In the dark, she miscalculated—not that she could have made it across anyway—and ended up slamming stomach-first into the opposite wall of the canal. She got a little fat from it, but it hurt like hell. Her hands slid off the wet stones edging the wall and she sank into the foul water.
It was deeper than she’d thought. She kicked hard and hoped she was moving toward the surface—when something grabbed her leg. She screamed, and noxious water rushed into her mouth. Whatever it was, it started pulling her down. She kicked and yanked, but the thing wouldn’t let go. In desperation, she put her hand on the tentacle wrapped around her leg and let a bubble go.
There was a small explosion. It burned like fire, but the thing released her leg. Michelle kicked away and burst through the surface. She flailed around to find the edge, found it, then dragged herself onto the walkway.
She lay there panting, and then she heard the shuffle again. It was closer now. She began shivering—from the wet or the sound, she wasn’t sure.
Move.
The only voice she could hear over the roar of everything else in her head.

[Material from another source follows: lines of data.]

-- ==== Sys2Proof/Machine/Step.lean ====
section
/-! DEFINITION. One step of the machine: one instruction, from wherever its ticks stand to the next instruction
boundary or the halt (log entry 1). -/

namespace Sys2Proof.Machine

/-- Decode the byte of the instruction under way or about to be fetched, and run it to its end. -/
def step (s : State) : Host.Outcome State Fault Refusal := exec (decodeByte (currentByte s)) s

/-- `s` about to fetch the word: running, at micro-step 0, the word's byte in the entry at PC (log entry 10). -/
def State.withFetchWord (s : State) (nbits w : Nat) : State :=
  { s with mem := (wordBytes nbits w).foldl (fun m b => memWrite m s.pc b) s.mem, step := 0, halted := false }

end Sys2Proof.Machine
end

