-- ==== Sys2Proof/Tests/Slice0.lean ====
section
/-! SUPPORT. Tests of the model: the well-formedness checks refuse what they should, words written out from
30_encoding.md decode to their instructions, the vectors of 95_test_vectors.md hold, and every statement that has
hypotheses has a state and operands that meet them. -/

namespace Sys2Proof.Tests

open Sys2Proof.Machine

/-- A state at an instruction boundary: A, the flags, PC and the memory cells given, all else as after reset. -/
def stateAt (a : Byte) (carry zero : Bool) (pc : Nibble) (mem : Memory) : State :=
  { State.reset with a := a, carry := carry, zero := zero, pc := pc, mem := mem }

/-- The state one step later. -/
def after (s : State) : State :=
  match Machine.step s with
  | .next t => t
  | .fault _ => State.reset
  | .refused _ => State.reset

/-- Parameters whose table holds one word everywhere. -/
def tableOfWord (cw : ControlWord) : Params := { defaultParams with microcode := fun _ _ => cw }

/-! ## Well-formedness: each check refuses an ill-formed term -/

theorem test_wf_two_sources_refused : ({ ro := true, io := true } : ControlWord).singleSource = false := by decide
theorem test_wf_table_refused : (tableOfWord { ao := true, co := true }).tableOk = false := by decide
theorem test_wf_default_table_accepted : defaultParams.tableOk = true := by decide +kernel
theorem test_wf_maps_refused : ({ defaultParams with opcodeMap := fun _ => 0 } : Params).mapsOk = false := by decide
theorem test_wf_bits_refused : ({ defaultParams with cwBits := fun _ => 0 } : Params).mapsOk = false := by decide
theorem test_wf_default_maps_accepted : defaultParams.mapsOk = true := by decide +kernel
theorem test_wf_short_image_refused : imageOk (List.replicate 15 0) = false := by decide
theorem test_wf_operand_refused : (SourceLine.ins .lda (some 16)).wf = false := by decide
theorem test_wf_data_byte_refused : (SourceLine.db 256).wf = false := by decide
theorem test_wf_long_program_refused : programWf (List.replicate 17 (.db 0)) = false := by decide
theorem test_wf_memory_refused :
    Memory.wf [(3, 1), (2, 1)] = false ∧ Memory.wf [(16, 1)] = false ∧ Memory.wf [(1, 0)] = false := by decide

/-! ## Words written out bit by bit from R60 and R63 -/

theorem test_decode_lda : decode [0b00011110] = .ok (.lda 14, []) := by decide
theorem test_decode_add : decode [0b00101110] = .ok (.add 14, []) := by decide
theorem test_decode_sub : decode [0b00111101] = .ok (.sub 13, []) := by decide
theorem test_decode_sta : decode [0b01001111] = .ok (.sta 15, []) := by decide
theorem test_decode_ldi : decode [0b01011001] = .ok (.ldi 9, []) := by decide
theorem test_decode_jmp : decode [0b01100011] = .ok (.jmp 3, []) := by decide
theorem test_decode_jc : decode [0b01111001] = .ok (.jc 9, []) := by decide
theorem test_decode_jz : decode [0b10000101] = .ok (.jz 5, []) := by decide
theorem test_decode_nop : decode [0b00000000] = .ok (.nop 0, []) := by decide
theorem test_decode_unassigned9 : decode [0b10010110] = .ok (.unassigned9 6, []) := by decide
theorem test_decode_unassignedA : decode [0b10100111] = .ok (.unassignedA 7, []) := by decide
theorem test_decode_unassignedB : decode [0b10111000] = .ok (.unassignedB 8, []) := by decide
theorem test_decode_unassignedC : decode [0b11000001] = .ok (.unassignedC 1, []) := by decide
theorem test_decode_unassignedD : decode [0b11011111] = .ok (.unassignedD 15, []) := by decide
theorem test_decode_out : decode [0b11101001, 0x00] = .ok (.out 9, [0x00]) := by decide
theorem test_decode_hlt : decode [0b11110000] = .ok (.hlt 0, []) := by decide
theorem test_decode_no_byte : decode [] = .error .noByte := by decide
theorem test_decode_long_word : decodeTableWord 16 0 = none := by decide

/-- Program P2 of 95_test_vectors.md, assembled by R71 and R72, is the image the spec prints. -/
theorem test_assemble_p2 :
    assemble [.ins .ldi (some 3), .ins .out none, .ins .sub (some 15), .ins .jz (some 5), .ins .jmp (some 1),
              .ins .out none, .ins .hlt none, .db 0, .db 0, .db 0, .db 0, .db 0, .db 0, .db 0, .db 0, .db 1]
      = .ok [0x53, 0xE0, 0x3F, 0x85, 0x61, 0xE0, 0xF0, 0, 0, 0, 0, 0, 0, 0, 0, 0x01] := by decide
theorem test_assemble_refuses_operand : assemble [.ins .jmp (some 16)] = .error .valueOutOfRange := by decide

/-! ## The vectors of 95_test_vectors.md, each one step (or one tick) -/

theorem test_alu_add_wraps : alu 0xFF 0x01 false = (0x00, true) := by decide  -- V-ALU-2
theorem test_alu_borrow : alu 0x03 0x05 true = (0xFE, true) := by decide  -- V-ALU-6
theorem test_trunc4 : trunc4 0xAB = 0xB := by decide  -- V-T-1
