-- ==== Sys2Proof/Syntax.lean ====
section
/-!
DEFINITION. The syntax: one constructor of `Instr` for each row of the opcode table, and the types of
their operands. The rows are the words of the lane, uniform, sequencer and Curd sets (spec 02 R55 to
R60, 17 R419) and the events of the device (spec 95).
-/

namespace Sys2Proof

/-- The b operand of an LR or LP word: an operand code other than 127, or the literal word (R41). -/
inductive BSrc where
  | code (c : Code)
  | lit (w : Word)
  deriving DecidableEq, Repr

/-- A uniform register number, g0 to g255 (R44). -/
abbrev UReg := BitVec 8

/-- The source of a UR word: a g register, a latch (mod[4]), or the literal of variant 7 (R45). -/
inductive USrc where
  | reg (n : UReg)
  | latch (n : BitVec 3)
  | lit (w : Word)
  deriving DecidableEq, Repr

/-- The element type of a float instruction (R126). -/
inductive FTy where
  | f32 | f16x2 | bf16x2
  deriving DecidableEq, Repr

/-- A PCIe host port (R413). -/
inductive Port where
  | a | b
  deriving DecidableEq, Repr

/-- What a port writes to a register of BAR0 (16 R417): the port, the value. -/
structure ByPort (α : Type) where
  port : Port
  val : α
  deriving DecidableEq, Repr

/-- A thread of the device: its crew's identifier and its thread index (R10). -/
structure TRef where
  cid : Nat
  tid : Nat
  deriving DecidableEq, Repr

/-- The lane port that a run occupies: column, partition, port (R342). -/
structure RunKey where
  col : Nat
  part : Nat
  port : Nat
  deriving DecidableEq, Repr

/-- One sample-row segment of an ST 2110-20 packet: its line, its offset in pixels, its bytes (R382, R383). -/
structure RowSeg where
  row : Nat
  offset : Nat
  data : List Byte
  deriving DecidableEq, Repr

/-- A received stream packet as the packet engine sees it (R382, R388). -/
structure Packet where
  dst : BitVec 128
  src : BitVec 128
  port : BitVec 16
  sumOk : Bool
  seq : Word
  rtp : Word
  rows : List RowSeg
  payload : List Byte
  deriving DecidableEq, Repr

/-- An access that a peer card makes (R402): a read of some bytes, a write, an atomic, or a reduction, which has no
answer (R187). The atomics' numbers 16 and 17 are the two cas forms (R185). -/
inductive PeerAcc where
  | read (size : Nat)
  | write (data : List Byte)
  | atomic (k : BitVec 5) (x y : DWord)
  | reduce (k : BitVec 4) (x : DWord)
  deriving DecidableEq, Repr

/-- The streams of instructions, and the events. -/
inductive InstrClass where
  | lane | uniform | matrix | curd | event
  deriving DecidableEq, Repr
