-- ==== Sys2Proof/Decode.lean ====
section
/-!
DEFINITION. The decoder of table 0 (R36 to R60), the Curd decoder (R419) and the encoder written from
the same encoding tables.
-/

namespace Sys2Proof

/-- A refused word: the cause of R52 and its subcode. -/
structure DecodeErr where
  cause : Byte
  sub : Byte
  deriving DecidableEq, Repr

/-- The d field [20:14]. -/
def fD (w : Word) : Code := w.extractLsb' 14 7
/-- The a field [13:7]. -/
def fA (w : Word) : Code := w.extractLsb' 7 7
/-- The b field [6:0]. -/
def fB (w : Word) : Code := w.extractLsb' 0 7
/-- The p field [20:18] of LP and LB. -/
def fP (w : Word) : BitVec 3 := w.extractLsb' 18 3
/-- The cc field [17:14]. -/
def fCc (w : Word) : BitVec 4 := w.extractLsb' 14 4
/-- The d field [20:13] of a uniform word. -/
def fUD (w : Word) : UReg := w.extractLsb' 13 8
/-- The b field [12:5] of a UR word. -/
def fUB (w : Word) : BitVec 8 := w.extractLsb' 5 8
/-- The imm13 or offset13 field. -/
def fImm13 (w : Word) : BitVec 13 := w.extractLsb' 0 13
/-- mod[3] of a UR word. -/
def fLo (w : Word) : Bool := w.getLsbD 3
/-- The acc field of a UM word. -/
def fAcc (w : Word) : BitVec 3 := w.extractLsb' 18 3
/-- The A code of a UM word. -/
def fUA (w : Word) : BitVec 8 := w.extractLsb' 10 8
/-- The B code of a UM word. -/
def fUMB (w : Word) : BitVec 8 := w.extractLsb' 2 8

/-- The opcode [30:21]. -/
def opcodeOf (w : Word) : Nat := (w.extractLsb' 21 10).toNat
/-- The set bit [31] and the opcode together (R36). -/
def setOpOf (w : Word) : Nat := (w.extractLsb' 21 11).toNat

/-- The b operand of an LR or LP word (R41). -/
def bSrcOf (w lit : Word) : BSrc := if fB w = 127#7 then .lit lit else .code (fB w)
/-- One literal word follows exactly when b is 127 (R41). -/
def litExt (w : Word) : Nat := if fB w = 127#7 then 1 else 0

/-- The lowest set bit of `x` at or above position `i`, looking at `n` bits. -/
def lowestBit (x : Nat) : Nat → Nat → Nat
  | i, 0 => i
  | i, n + 1 => if x.testBit i then i else lowestBit x (i + 1) n

/-- A field that must be zero: the position of its lowest set bit when it is not (R453). -/
def resv (w : Word) (hi lo : Nat) : Option Nat :=
  if fieldNat w hi lo = 0 then none else some (lowestBit w.toNat lo (hi - lo))

/-- A field that holds an undefined value: the position of its lowest bit (R453). -/
def undef (bad : Bool) (lo : Nat) : Option Nat := if bad then some lo else none

/-- The lowest of some positions (R453). -/
def minPos : List (Option Nat) → Option Nat
  | [] => none
  | none :: xs => minPos xs
  | some x :: xs => match minPos xs with
    | none => some x
    | some y => some (min x y)

/-- The instruction, or RESERVED_FIELD, or BAD_OPERAND, in the order of R53 steps 4 and 5. -/
def build (ps : List (Option Nat)) (i : Instr) : Except DecodeErr Instr :=
  match minPos ps with
  | some p => .error ⟨0x02#8, BitVec.ofNat 8 p⟩
  | none => match i.operandErr with
    | some c => .error ⟨0x07#8, c⟩
    | none => .ok i

/-- As `build`, for an instruction with a mask word, whose bits [31:7] must be zero (R42). -/
def buildMask (ps : List (Option Nat)) (mw : Word) (i : Instr) : Except DecodeErr Instr :=
  match minPos ps with
  | some p => .error ⟨0x02#8, BitVec.ofNat 8 p⟩
  | none => build [resv mw 31 7] i

/-- One opcode of table 0: its set bit and opcode, how many extension words a word of it takes, whether
it is a control transfer (R25), and the instruction of a word with its two following words. -/
structure OpRow where
  key : Nat
  ext : Word → Nat
  xfer : Bool
  dec : Word → Word → Word → Except DecodeErr Instr

/-- LR format with a b operand. -/
def rowLR (op : Nat) (f : Code → Code → BSrc → Instr) : OpRow :=
  ⟨op, litExt, false, fun w e _ => build [] (f (fD w) (fA w) (bSrcOf w e))⟩
/-- LI format, at opcode + 0x080 (R55). -/
def rowLI (op : Nat) (f : Code → Code → BitVec 7 → Instr) : OpRow :=
  ⟨op + 0x080, fun _ => 0, false, fun w _ _ => build [] (f (fD w) (fA w) (fB w))⟩
/-- LR format, b reserved. -/
def rowDA (op : Nat) (f : Code → Code → Instr) : OpRow :=
  ⟨op, fun _ => 0, false, fun w _ _ => build [resv w 6 0] (f (fD w) (fA w))⟩
/-- LR format, d reserved. -/
def rowAB (op : Nat) (f : Code → BSrc → Instr) : OpRow :=
  ⟨op, litExt, false, fun w e _ => build [resv w 20 14] (f (fA w) (bSrcOf w e))⟩
/-- LR format, d and a reserved. -/
def rowB (op : Nat) (f : BSrc → Instr) : OpRow :=
  ⟨op, litExt, false, fun w e _ => build [resv w 20 7] (f (bSrcOf w e))⟩
/-- LR format, d and b reserved. -/
def rowA (op : Nat) (xfer : Bool) (f : Code → Instr) : OpRow :=
  ⟨op, fun _ => 0, xfer, fun w _ _ => build [resv w 20 14, resv w 6 0] (f (fA w))⟩
/-- LR format, every field reserved. -/
def rowNone (op : Nat) (xfer : Bool) (i : Instr) : OpRow :=
  ⟨op, fun _ => 0, xfer, fun w _ _ => build [resv w 20 0] i⟩
/-- LM format. -/
def rowLM (op : Nat) (f : Code → Code → Code → Instr) : OpRow :=
  ⟨op, fun _ => 0, false, fun w _ _ => build [] (f (fD w) (fA w) (fB w))⟩
/-- LB format. -/
def rowLB (op : Nat) (f : BitVec 3 → Bool → BitVec 17 → Instr) : OpRow :=
  ⟨op, fun _ => 0, true, fun w _ _ => build [] (f (fP w) (w.getLsbD 17) (w.extractLsb' 0 17))⟩
/-- Cross-lane with a b operand and a mask word (R41, R42). -/
def rowXB (op : Nat) (f : Code → Code → BSrc → Code → Instr) : OpRow :=
  ⟨op, fun w => litExt w + 1, false, fun w e1 e2 =>
    let mw := if fB w = 127#7 then e2 else e1
    buildMask [] mw (f (fD w) (fA w) (bSrcOf w e1) (fB mw))⟩
/-- Cross-lane with b reserved and a mask word. -/
def rowX (op : Nat) (f : Code → Code → Code → Instr) : OpRow :=
  ⟨op, fun _ => 1, false, fun w mw _ => buildMask [resv w 6 0] mw (f (fD w) (fA w) (fB mw))⟩
/-- xl.any and xl.all: LP, cc and b reserved, a names a predicate (R145). -/
def rowXP (op : Nat) (f : BitVec 3 → BitVec 3 → Code → Instr) : OpRow :=
  ⟨op, fun _ => 1, false, fun w mw _ =>
    buildMask [resv w 17 14, resv w 13 10, resv w 6 0] mw (f (fP w) (w.extractLsb' 7 3) (fB mw))⟩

Now it sounded like Adesina.
Only not like her. It was close, but the voice was deeper than her daughter’s. And she’d failed Adesina. She hadn’t stopped anything. Only ended up here shivering in the dark, with Mummy coming for her.
Move.
Shut up. Shut up. Shut up.
Michelle was shaking all over now. She had no fat on her to keep her warm. But what was really making her shake was what was coming down the hall toward her.
Mom, move!
She wanted to cry. Adesina’s voice. The only reason she was here was to keep her from dying. And now she was trapped in the dark with Mummy. And she’d failed utterly.
Then she did cry.
Hot, bitter tears rolled down her cheeks. Shaking and crying, she hit herself in the face again and again and again.
The faint light flashed once more. She scrambled to her feet and ran toward it. Her shoulder slammed into a wall, and she wondered whether she was in the right place or if she’d lost track of where she was.